Une forme républicaine de gouvernement est celle qui donne le pouvoir à des représentants des citoyens, officiellement élus et exerçant le pouvoir conformément aux termes de la loi. Dans The Federalist Papers, James Madison définit la république comme « un gouvernement qui tient tous ses pouvoirs directement ou indirectement de l’ensemble de la population… »

Or il faut savoir que, le 22 avril 2015, la commission Finance du sénat a approuvé une loi autorisant le traitement accéléré du Partenariat Trans-Pacifique (TPP), important accord commercial qui court-circuiterait notre forme républicaine de gouvernement et confierait le pouvoir législatif et judiciaire à un groupe étranger d’avocats associés constitué de trois personnes.

Ce si discret TPP est un accord entre le Mexique, le Canada, le Japon, Singapour et sept autres partenaires concernant 40 % de l’ensemble des marchés mondiaux.

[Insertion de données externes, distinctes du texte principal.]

/-- Each number below the bound has one. -/
theorem crowded_full (n j : Nat) (m : Message) (h : j < n) : Sparse.find (received m (crowded n)).takeMessage.spdm.sessions j ≠ none := by
  rw [crowded_sessions]
  have there (l : List Nat) : j ∈ l → Sparse.find (l.map fun k => (k, session true none)) j ≠ none := by
    induction l with
    | nil => intro h; cases h
    | cons k l ih =>
      intro m
      simp only [List.map_cons, Sparse.find]
      split
      · simp
      · next n => exact ih ((List.mem_cons.1 m).resolve_left fun e => n e.symm)
  exact there _ (List.mem_range.2 h)

theorem witness_SessionsAndLink_crowded :
    ∀ j, 1 ≤ j → j < 65536 → Sparse.find (received (request 0xE4) (crowded 65536)).takeMessage.spdm.sessions j ≠ none :=
  fun j _ h => crowded_full 65536 j (request 0xE4) h

theorem witness_SessionsAndLink_finish :
    (rightFinish.op = 5 ∧ requestByte rightFinish 1 = 0xE5 ∧ rightFinish.clean = true ∧ 4 ≤ rightFinish.len) ∧ rightFinish.session = some 3 :=
  ⟨by decide +kernel, rfl⟩

theorem witness_SessionsAndLink_finish_code : rightFinish.payload.drop 4 = finishCode 3 := rfl

theorem witness_SessionsAndLink_measurements :
    (1 - 1 < 16 ∧ 1 ≤ 1) ∧ ((context1 .opened false []).ctx 1).state ≠ .free ∧ ((context1 .opened false []).ctx 2).state = .free := by decide +kernel

/-- RDMA of two bytes at a virtual address. -/
def rdma (op : Nat) (va : Nat) (p : List Byte) (len : Nat) : Message :=
  { message op 1 p with qword0 := BitVec.ofNat 64 (op + 2 ^ 16 + len * 2 ^ 32), qword1 := BitVec.ofNat 64 va }

theorem witness_SessionsAndLink_rdma :
    (let m (va : Nat) := rdma 1 va [1, 2] 2
     let s (va : Nat) (prot : Bool) := received (m va) (context1 .opened prot [])
     (s 0x10000 false).message = some (m 0x10000) ∧ (m 0x10000).op = 1 ∧ (m 0x10000).clean = true ∧ (m 0x10000).status = 0 ∧
       (s 0x10000 false).takeMessage.contextOf (m 0x10000) = some 1 ∧ ((s 0x10000 true).takeMessage.accepted (m 0x10000) 1).isNone = true ∧
       (((s 0x10000 false).takeMessage.accepted (m 0x10000) 1).bind fun u => u.stretches 1 .write rdmaGranules 0x10000 2) = some [(0x50000, 2)] ∧
       (((s 0x30000 false).takeMessage.accepted (m 0x30000) 1).map fun u => u.stretches 1 .write rdmaGranules 0x30000 2) = some none ∧
       (s 0x10000 false).inWindow 0x50000 2 = false ∧ (s 0x10000 false).portFate 0x50000 = .arrives ∧ (received (m 0) (opened [])).takeMessage.contextOf (m 0) = none) ∧
    (let m := rdma 2 0x10000 [] 2
     let s := received m (context1 .opened false [])
     s.message = some m ∧ m.op = 2 ∧ ({ m with payload := List.replicate m.len 0 } : Message).clean = true ∧ m.payload = [] ∧ m.status = 0 ∧
       s.takeMessage.contextOf m = some 1 ∧
       ((s.takeMessage.accepted m 1).bind fun u => u.stretches 1 .read rdmaGranules m.va m.len) = some [(0x50000, 2)] ∧ s.portFate 0x50000 = .arrives) := by decide +kernel

/-- Beat 0 from a remote device, and one of a write to a remote device. -/
def remoteBeats : List Beat :=
  [{ beat0 none [] with src := .remote 2 0 },
   { beat0 (some (0, false)) [] with n := 1, remote := [(2, 0)], delivered := true, waits := 1 }]
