-- ==== Sys2Proof/Machine/RegMap.lean ====
section
/-! DEFINITION. The register map: every register of the spec's register tables, with its address, strides, fields,
access codes and reset columns (spec/02 to spec/21, "Registers"), and a name for every field. Reset values that the
tables give by name (option block, record, OTP) stand as for a device as shipped (R488); see notes/assumptions. -/
namespace Sys2Proof.Machine.R
open Sys2Proof.Machine
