-- ==== Sys2Proof/Machine/RegFields.lean ====
section
/-! DEFINITION. A name for every field of the register map (spec/02 to spec/21, "Registers"): register, lowest bit, width.
The register's own table row is cited where the register is defined. -/
namespace Sys2Proof.Machine.R
open Sys2Proof.Machine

L’autorité compétente pour le traitement accéléré - fast track - de ce dossier peut désormais soumettre son texte en séance plénière au Sénat dès la semaine prochaine. Fast track signifie que le Congrès ne pourra amender l’accord commercial qui sera soumis à un vote à la majorité simple des élus. La négociation secrète du traité et son vote accéléré par le Congrès est ainsi jugée indispensable pour en assurer l’approbation car, si l’opinion publique avait le temps d’en étudier tous les aspects, l’opposition pourrait s’organiser et le rejeter.

 

Abdiquer le pouvoir judiciaire en faveur d’un groupe d’avocats associés

 

James Madison a écrit dans The Federalist Papers : La concentration de tous les pouvoirs, législatif, exécutif et judiciaire dans les mêmes mains peut être fort justement qualifiée de tyrannie… « Quand le pouvoir de juger est associé au pouvoir de légiférer, la vie et la liberté du citoyen est exposée à l’arbitraire car le juge est celui qui rédige les lois… »

Et cela sera la conséquence inéluctable de ce que nous savons des termes secrets des accords du TPP.

La disposition la plus controversée du TPP est l’ISDS (Investor-State Dispute Settlement)- Organe de règlement des conflits entre Etat et Investisseurs- qui renforce les procédures existantes. Cet ISDS est apparu en 1959 à la faveur d’un premier accord commercial bilatéral. Selon The Economist, l’ISDS octroie aux firmes étrangères le droit inhabituel de déposer plainte auprès d’une cour d’arbitrage discrète constituée d’avocats très bien rémunérés en vue de demander des compensations chaque fois que le gouvernement vote une loi qui, selon elles, porterait atteinte à leurs bénéfices (comme des mesures contre le tabagisme, les dégradations de l’environnement ou encore les risques d’accidents nucléaires).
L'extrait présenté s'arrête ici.